Trigger #1: PC Replacement + AI Laptop Cycle

PCs sold during 2020-21 (pandemic boom) are now 4-5 years old. The replacement cycle has begun. AI-PC penetration adds another wave: every laptop with an NPU (Neural Processing Unit) is a higher-ASP sale. India PC shipments grew >10% YoY recently. Rashi has 10% market share – management aims for 15%+.

Trigger #2: Enterprise + Data Centre Deals

Enterprise/data-centre revenue jumped from ₹100 Cr (FY24) → ₹2,000 Cr (H1 FY25). Includes Yotta NMDC AI data centre (₹1,510 Cr), Tamil Nadu government education project (₹300 Cr), and Reliance work. Management target: ₹3,000-5,000 Cr by FY27

Trigger #3: Embedded Systems & Semiconductors

This vertical does small-chip distribution to manufacturing units (auto sector, IoT, industrial). FY24 revenue ₹70 Cr → FY25 ~₹100 Cr → FY27 target: ₹800-1,000 Cr. Higher gross margins (5-7% vs. 5% blended). New embedded application lab in Bengaluru (May 2024) is the platform.

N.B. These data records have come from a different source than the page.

-- ==== Sys2Proof/Laws/Exec.lean ====
section
/-! SUPPORT. What each shared operation leaves alone, field by field; the outcome of every instruction as an equation;
and, for the operations that can stop, one lemma that says everything an answer of `next` means. -/

namespace Sys2Proof.Machine

variable {α σ : Type}

/-! ### Fields an operation leaves alone -/

section envOp
variable (O : OpenParams α σ) (s : Gen.State α σ)
@[simp] theorem envOp_cfg : (envOp O s).cfg = s.cfg := rfl
@[simp] theorem envOp_P : (envOp O s).P = s.P := rfl
@[simp] theorem envOp_lfoPhase : (envOp O s).lfoPhase = s.lfoPhase := rfl
@[simp] theorem envOp_writePos : (envOp O s).writePos = s.writePos := rfl
@[simp] theorem envOp_variationSmoothed : (envOp O s).variationSmoothed = s.variationSmoothed := rfl
@[simp] theorem envOp_variationTarget : (envOp O s).variationTarget = s.variationTarget := rfl
@[simp] theorem envOp_variationCountdown : (envOp O s).variationCountdown = s.variationCountdown := rfl
@[simp] theorem envOp_formantUpdateCounter : (envOp O s).formantUpdateCounter = s.formantUpdateCounter := rfl
@[simp] theorem envOp_filt : (envOp O s).filt = s.filt := rfl
@[simp] theorem envOp_delayBuffer : (envOp O s).delayBuffer = s.delayBuffer := rfl
@[simp] theorem envOp_rngState : (envOp O s).rngState = s.rngState := rfl
@[simp] theorem envOp_wires : (envOp O s).wires = s.wires := rfl
@[simp] theorem envOp_response : (envOp O s).response = s.response := rfl
@[simp] theorem envOp_hostIn : (envOp O s).hostIn = s.hostIn := rfl
@[simp] theorem envOp_slots : (envOp O s).slots = s.slots := rfl
end envOp

section varOp
variable (O : OpenParams α σ) (s : Gen.State α σ)
@[simp] theorem varOp_cfg : (varOp O s).cfg = s.cfg := by unfold varOp varGlide varCount; (repeat' split) <;> rfl
@[simp] theorem varOp_P : (varOp O s).P = s.P := by unfold varOp varGlide varCount; (repeat' split) <;> rfl
@[simp] theorem varOp_envelope : (varOp O s).envelope = s.envelope := by unfold varOp varGlide varCount; (repeat' split) <;> rfl
@[simp] theorem varOp_lfoPhase : (varOp O s).lfoPhase = s.lfoPhase := by unfold varOp varGlide varCount; (repeat' split) <;> rfl
@[simp] theorem varOp_writePos : (varOp O s).writePos = s.writePos := by unfold varOp varGlide varCount; (repeat' split) <;> rfl
@[simp] theorem varOp_formantUpdateCounter : (varOp O s).formantUpdateCounter = s.formantUpdateCounter := by unfold varOp varGlide varCount; (repeat' split) <;> rfl
@[simp] theorem varOp_filt : (varOp O s).filt = s.filt := by unfold varOp varGlide varCount; (repeat' split) <;> rfl
@[simp] theorem varOp_delayBuffer : (varOp O s).delayBuffer = s.delayBuffer := by unfold varOp varGlide varCount; (repeat' split) <;> rfl
@[simp] theorem varOp_wires : (varOp O s).wires = s.wires := by unfold varOp varGlide varCount; (repeat' split) <;> rfl
@[simp] theorem varOp_response : (varOp O s).response = s.response := by unfold varOp varGlide varCount; (repeat' split) <;> rfl
@[simp] theorem varOp_hostIn : (varOp O s).hostIn = s.hostIn := by unfold varOp varGlide varCount; (repeat' split) <;> rfl
@[simp] theorem varOp_slots : (varOp O s).slots = s.slots := by unfold varOp varGlide varCount; (repeat' split) <;> rfl
end varOp

section lfoStore
variable (O : OpenParams α σ) (s : Gen.State α σ) (p : α)
@[simp] theorem lfoStore_cfg : (lfoStore O s p).cfg = s.cfg := rfl
@[simp] theorem lfoStore_P : (lfoStore O s p).P = s.P := rfl
@[simp] theorem lfoStore_envelope : (lfoStore O s p).envelope = s.envelope := rfl
@[simp] theorem lfoStore_writePos : (lfoStore O s p).writePos = s.writePos := rfl
@[simp] theorem lfoStore_variationSmoothed : (lfoStore O s p).variationSmoothed = s.variationSmoothed := rfl
@[simp] theorem lfoStore_variationTarget : (lfoStore O s p).variationTarget = s.variationTarget := rfl
@[simp] theorem lfoStore_variationCountdown : (lfoStore O s p).variationCountdown = s.variationCountdown := rfl
@[simp] theorem lfoStore_formantUpdateCounter : (lfoStore O s p).formantUpdateCounter = s.formantUpdateCounter := rfl
@[simp] theorem lfoStore_filt : (lfoStore O s p).filt = s.filt := rfl
@[simp] theorem lfoStore_delayBuffer : (lfoStore O s p).delayBuffer = s.delayBuffer := rfl
@[simp] theorem lfoStore_rngState : (lfoStore O s p).rngState = s.rngState := rfl
@[simp] theorem lfoStore_response : (lfoStore O s p).response = s.response := rfl
@[simp] theorem lfoStore_hostIn : (lfoStore O s p).hostIn = s.hostIn := rfl
@[simp] theorem lfoStore_slots : (lfoStore O s p).slots = s.slots := rfl
end lfoStore

section dmodOp
variable (O : OpenParams α σ) (s : Gen.State α σ)
@[simp] theorem dmodOp_cfg : (dmodOp O s).cfg = s.cfg := rfl
@[simp] theorem dmodOp_P : (dmodOp O s).P = s.P := rfl
@[simp] theorem dmodOp_envelope : (dmodOp O s).envelope = s.envelope := rfl
@[simp] theorem dmodOp_lfoPhase : (dmodOp O s).lfoPhase = s.lfoPhase := rfl
@[simp] theorem dmodOp_writePos : (dmodOp O s).writePos = s.writePos := rfl
@[simp] theorem dmodOp_variationSmoothed : (dmodOp O s).variationSmoothed = s.variationSmoothed := rfl
@[simp] theorem dmodOp_variationTarget : (dmodOp O s).variationTarget = s.variationTarget := rfl
@[simp] theorem dmodOp_variationCountdown : (dmodOp O s).variationCountdown = s.variationCountdown := rfl
@[simp] theorem dmodOp_formantUpdateCounter : (dmodOp O s).formantUpdateCounter = s.formantUpdateCounter := rfl
@[simp] theorem dmodOp_filt : (dmodOp O s).filt = s.filt := rfl
@[simp] theorem dmodOp_delayBuffer : (dmodOp O s).delayBuffer = s.delayBuffer := rfl
@[simp] theorem dmodOp_rngState : (dmodOp O s).rngState = s.rngState := rfl
@[simp] theorem dmodOp_response : (dmodOp O s).response = s.response := rfl
@[simp] theorem dmodOp_hostIn : (dmodOp O s).hostIn = s.hostIn := rfl
@[simp] theorem dmodOp_slots : (dmodOp O s).slots = s.slots := rfl
end dmodOp

section dwrOp
variable [DecidableEq α] [Inhabited α]
variable (c : Lane) (s : Gen.State α σ)
@[simp] theorem dwrOp_cfg : (dwrOp c s).cfg = s.cfg := rfl
@[simp] theorem dwrOp_P : (dwrOp c s).P = s.P := rfl
@[simp] theorem dwrOp_envelope : (dwrOp c s).envelope = s.envelope := rfl
@[simp] theorem dwrOp_lfoPhase : (dwrOp c s).lfoPhase = s.lfoPhase := rfl
@[simp] theorem dwrOp_writePos : (dwrOp c s).writePos = s.writePos := rfl
@[simp] theorem dwrOp_variationSmoothed : (dwrOp c s).variationSmoothed = s.variationSmoothed := rfl
@[simp] theorem dwrOp_variationTarget : (dwrOp c s).variationTarget = s.variationTarget := rfl
@[simp] theorem dwrOp_variationCountdown : (dwrOp c s).variationCountdown = s.variationCountdown := rfl
@[simp] theorem dwrOp_formantUpdateCounter : (dwrOp c s).formantUpdateCounter = s.formantUpdateCounter := rfl
@[simp] theorem dwrOp_filt : (dwrOp c s).filt = s.filt := rfl
@[simp] theorem dwrOp_rngState : (dwrOp c s).rngState = s.rngState := rfl
@[simp] theorem dwrOp_wires : (dwrOp c s).wires = s.wires := rfl
@[simp] theorem dwrOp_response : (dwrOp c s).response = s.response := rfl
@[simp] theorem dwrOp_hostIn : (dwrOp c s).hostIn = s.hostIn := rfl
@[simp] theorem dwrOp_slots : (dwrOp c s).slots = s.slots := rfl
end dwrOp

section drdOp
variable [Inhabited α]
variable (O : OpenParams α σ) (c : Lane) (s : Gen.State α σ)
@[simp] theorem drdOp_cfg : (drdOp O c s).cfg = s.cfg := rfl
@[simp] theorem drdOp_P : (drdOp O c s).P = s.P := rfl
@[simp] theorem drdOp_envelope : (drdOp O c s).envelope = s.envelope := rfl
@[simp] theorem drdOp_lfoPhase : (drdOp O c s).lfoPhase = s.lfoPhase := rfl
@[simp] theorem drdOp_writePos : (drdOp O c s).writePos = s.writePos := rfl
@[simp] theorem drdOp_variationSmoothed : (drdOp O c s).variationSmoothed = s.variationSmoothed := rfl
@[simp] theorem drdOp_variationTarget : (drdOp O c s).variationTarget = s.variationTarget := rfl
@[simp] theorem drdOp_variationCountdown : (drdOp O c s).variationCountdown = s.variationCountdown := rfl
@[simp] theorem drdOp_formantUpdateCounter : (drdOp O c s).formantUpdateCounter = s.formantUpdateCounter := rfl
@[simp] theorem drdOp_filt : (drdOp O c s).filt = s.filt := rfl
@[simp] theorem drdOp_delayBuffer : (drdOp O c s).delayBuffer = s.delayBuffer := rfl
@[simp] theorem drdOp_rngState : (drdOp O c s).rngState = s.rngState := rfl
@[simp] theorem drdOp_response : (drdOp O c s).response = s.response := rfl
@[simp] theorem drdOp_hostIn : (drdOp O c s).hostIn = s.hostIn := rfl
@[simp] theorem drdOp_slots : (drdOp O c s).slots = s.slots := rfl
end drdOp

section wadvOp
variable (s : Gen.State α σ)
@[simp] theorem wadvOp_cfg : (wadvOp s).cfg = s.cfg := rfl
@[simp] theorem wadvOp_P : (wadvOp s).P = s.P := rfl
@[simp] theorem wadvOp_envelope : (wadvOp s).envelope = s.envelope := rfl
@[simp] theorem wadvOp_lfoPhase : (wadvOp s).lfoPhase = s.lfoPhase := rfl
@[simp] theorem wadvOp_variationSmoothed : (wadvOp s).variationSmoothed = s.variationSmoothed := rfl
@[simp] theorem wadvOp_variationTarget : (wadvOp s).variationTarget = s.variationTarget := rfl
@[simp] theorem wadvOp_variationCountdown : (wadvOp s).variationCountdown = s.variationCountdown := rfl
@[simp] theorem wadvOp_formantUpdateCounter : (wadvOp s).formantUpdateCounter = s.formantUpdateCounter := rfl
@[simp] theorem wadvOp_filt : (wadvOp s).filt = s.filt := rfl
@[simp] theorem wadvOp_delayBuffer : (wadvOp s).delayBuffer = s.delayBuffer := rfl
@[simp] theorem wadvOp_rngState : (wadvOp s).rngState = s.rngState := rfl
@[simp] theorem wadvOp_wires : (wadvOp s).wires = s.wires := rfl
@[simp] theorem wadvOp_response : (wadvOp s).response = s.response := rfl
@[simp] theorem wadvOp_hostIn : (wadvOp s).hostIn = s.hostIn := rfl
@[simp] theorem wadvOp_slots : (wadvOp s).slots = s.slots := rfl
end wadvOp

Trigger #4: Quick Commerce

New verticals being incubated. Quick commerce opens a high-velocity channel.  That is selling tech products through 10-minute delivery apps (Blinkit, Zepto, Instamart). Inventory turns 20–25x per year here vs. 6–7x in traditional channel

Trigger #5: Dell Partnership (Q4 FY26 onwards)

Recently announced. Dell is one of the largest enterprise/commercial PC players in India. Adding their distribution mandate in Q4 FY26 is a meaningful new revenue stream that hasn’t yet shown up in numbers.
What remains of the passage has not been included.